Should governments think twice about trying to legislate away GDPR compliance for themselves?
The Swedish government is in chaos after a serious data protection breach.
Read our latest blog on how implementing full GDPR compliance will mitigate risks to the politicians themselves.
There has been much comment and coverage lately on how the Irish government are proposing to exempt public bodies from the significant fines under GDPR, if they breach data protection rules. The Irish Data Protection Commissioner, Helen Dixon, has publicly expressed her ‘serious concerns’ about such proposals. Her office sees “no basis on which public bodies or authorities would be excluded, particularly given that arguably higher standards in the protecting of fundamental rights are demanded of those entities.”

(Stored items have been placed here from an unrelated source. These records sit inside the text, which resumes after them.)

-- ==== Sys2Proof/Machine/Cycle.lean ====
section
/-! DEFINITION. The instruction cycle (spec/30_encoding.md R70) and the events of the other agents
(spec/60_exceptions.md R176 to R190), which Step.lean calls. -/

namespace Sys2Proof.Machine

open Sys2Proof

/-- One enabled instruction cycle: fetch, decode, execute, with the faults in the order of R174. -/
def instructionCycle (s : State) : Result :=
  match s.fetch? with
  | none => .next (s.raise .fetchRange)
  | some bytes =>
    match decode bytes with
    | .error _ => .next (s.raise .illegalOpcode)
    | .ok (i, _) => exec i s

/-- The gate of R187: not halted, and running or single-stepped. -/
def State.cycleEnabled (s : State) (stepReq : Bool) : Bool := !s.halted && (!s.paused || stepReq)

/-- A `cpu_cycle` event: it closes the time for `rom_load` (R38; log 8), and executes one instruction when enabled. -/
def cpuCycle (stepReq : Bool) (s : State) : Result :=
  let t := { s with romOpen := false }
  if t.cycleEnabled stepReq then instructionCycle t else .next t

/-- A `rom_load` event (R66, R202, R203): the image at 0x200 upward. An image too long is the fatal load error, a load
after the first cycle is refused (log 9). DESIGN CHOICE, unsafe (log 25): the boot sequence of R202 has one load and is
silent on another; a second load before the first cycle is accepted and overlays the first image. -/
def romLoad (image : List Byte) (s : State) : Result :=
  if !s.romOpen then .refused .romLoadAfterFirstCycle
  else if image.length > Config.romMax then .fault .fatalLoadError
  else .next (s.storeBytes Config.romBase image)

/-- The effect of one event. `shutdown` stays at the head of the list, so that no event follows it (R188; log 3). -/
def handleEvent (e : Event) (s : State) : Result :=
  match e with
  | .cpuCycle stepReq => cpuCycle stepReq s
  | .timerTick => .next s.timerTick
  | .setKey k down => .next { s with key := s.key.set k down }
  | .setPaused level => .next { s with paused := level }
  | .renderAck => .next { s with dirty := false }
  | .redraw => .next s
  | .romLoad image => romLoad image s
  | .reset => .next s.afterReset
  | .shutdown => .next { s with events := .shutdown :: s.events }

/-- A free event, unless it is a ROM load that the host does not have (R66, R202, R203): then a `cpu_cycle` comes (log 2). -/
def State.allow (s : State) (e : Event) : Event :=
  match e with
  | .romLoad image => if s.romOpen && decide (image.length ≤ Config.romMax) then .romLoad image else .cpuCycle false
  | other => other

/-- The event that comes next: the first one listed, else what `rest` says (log 2). -/
def State.nextEvent (s : State) : Event :=
  match s.events, s.rest with
  | e :: _, _ => e
  | [], .cycles => .cpuCycle false
  | [], .free n => s.allow (Config.freeEvent n)

/-- `rest` once it has given an event. -/
def Rest.next : Rest → Rest
  | .cycles => .cycles
  | .free n => .free (n + 1)

/-- The state with its next event taken: off the list, or from `rest`. -/
def State.dropEvent (s : State) : State :=
  { s with events := s.events.tail, rest := if s.events.isEmpty then s.rest.next else s.rest }

/-- A state about to fetch at PC (PC moved to the entry point if nothing can be fetched there) with a cycle due and
enabled: what `State.withFetchWord` needs beside the word itself. -/
def State.readyToFetch (s : State) : State :=
  { s with
    pc := if s.pc.toNat ≤ 0x0FFE then s.pc else 0x200
    events := []
    rest := .cycles
    halted := false
    haltCause := .none
    paused := false }

end Sys2Proof.Machine
end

However, the news from Sweden over the last week of a serious data breach means that the fines associated with GDPR might be of much less concern to politicians and senior government figures, than the prospect of major data protection issues damaging their own political careers.
In this case, the Swedish government has now sought urgent assurances on data security from national agencies including the health, education and pensions services after a huge leak of private and sensitive information that has cost two ministers their jobs.
Several ministers had known about the breach, which followed a botched 2015 data outsourcing contract between the national transport agency and IBM Sweden, for at least 18 months but failed to inform the prime minister, media reported.
Besides the entire national driver’s licence database, the records potentially included information on intelligence agents, military and police transport and personnel, people with criminal records and those in witness protection programmes, Swedish media have reported.
The problem definitely isn’t one of outsourcing IT systems and processing. There are benefits and disadvantages to any such programme but that’s a separate conversation. With a carefully chosen IT service provider, proper internal data protection processes and adherence to the obligations for data controllers and data processors detailed in the GDPR, there need to be no more risk to using outsourcers than managing everything in house.
In this instance, using Data Protection Impact Assessments, identifying high risk and sensitive data and considering the use of anonymisation or pseudonymisation, along with GDPR compliant contracts defining the roles and responsibilities of both the data controller and processor, would significantly mitigate the risks of a data breach. The GDPR requires new mandatory terms to be imposed on all data processors which will help to alleviate the types of issues highlighted in the Swedish government breach;
- To process data only on the documented instructions from the controller;
- Ensuring that the processor’s staff are committed to confidentiality;
- Taking all appropriate security and organisational measures;
- Sub-contracting only with the prior permission of the controller;
- Assist the controller in complying with its data breach notification obligations;
- To make available to the controller all information necessary to demonstrate compliance with its processing obligations and allow audits to be conducted by the controller;
- Compliance with restrictions regarding cross-border transfers.
Many people have already expressed their concerns as to how the Irish government proposals could significantly dilute the government’s commitment to real data protection. But if government ministers currently think that GDPR compliance for public bodies is too onerous for them and legislating against being fined is an easy way out, perhaps the experience of Swedish government ministers and high ranking government officials might just make them re-prioritise the importance of data protection.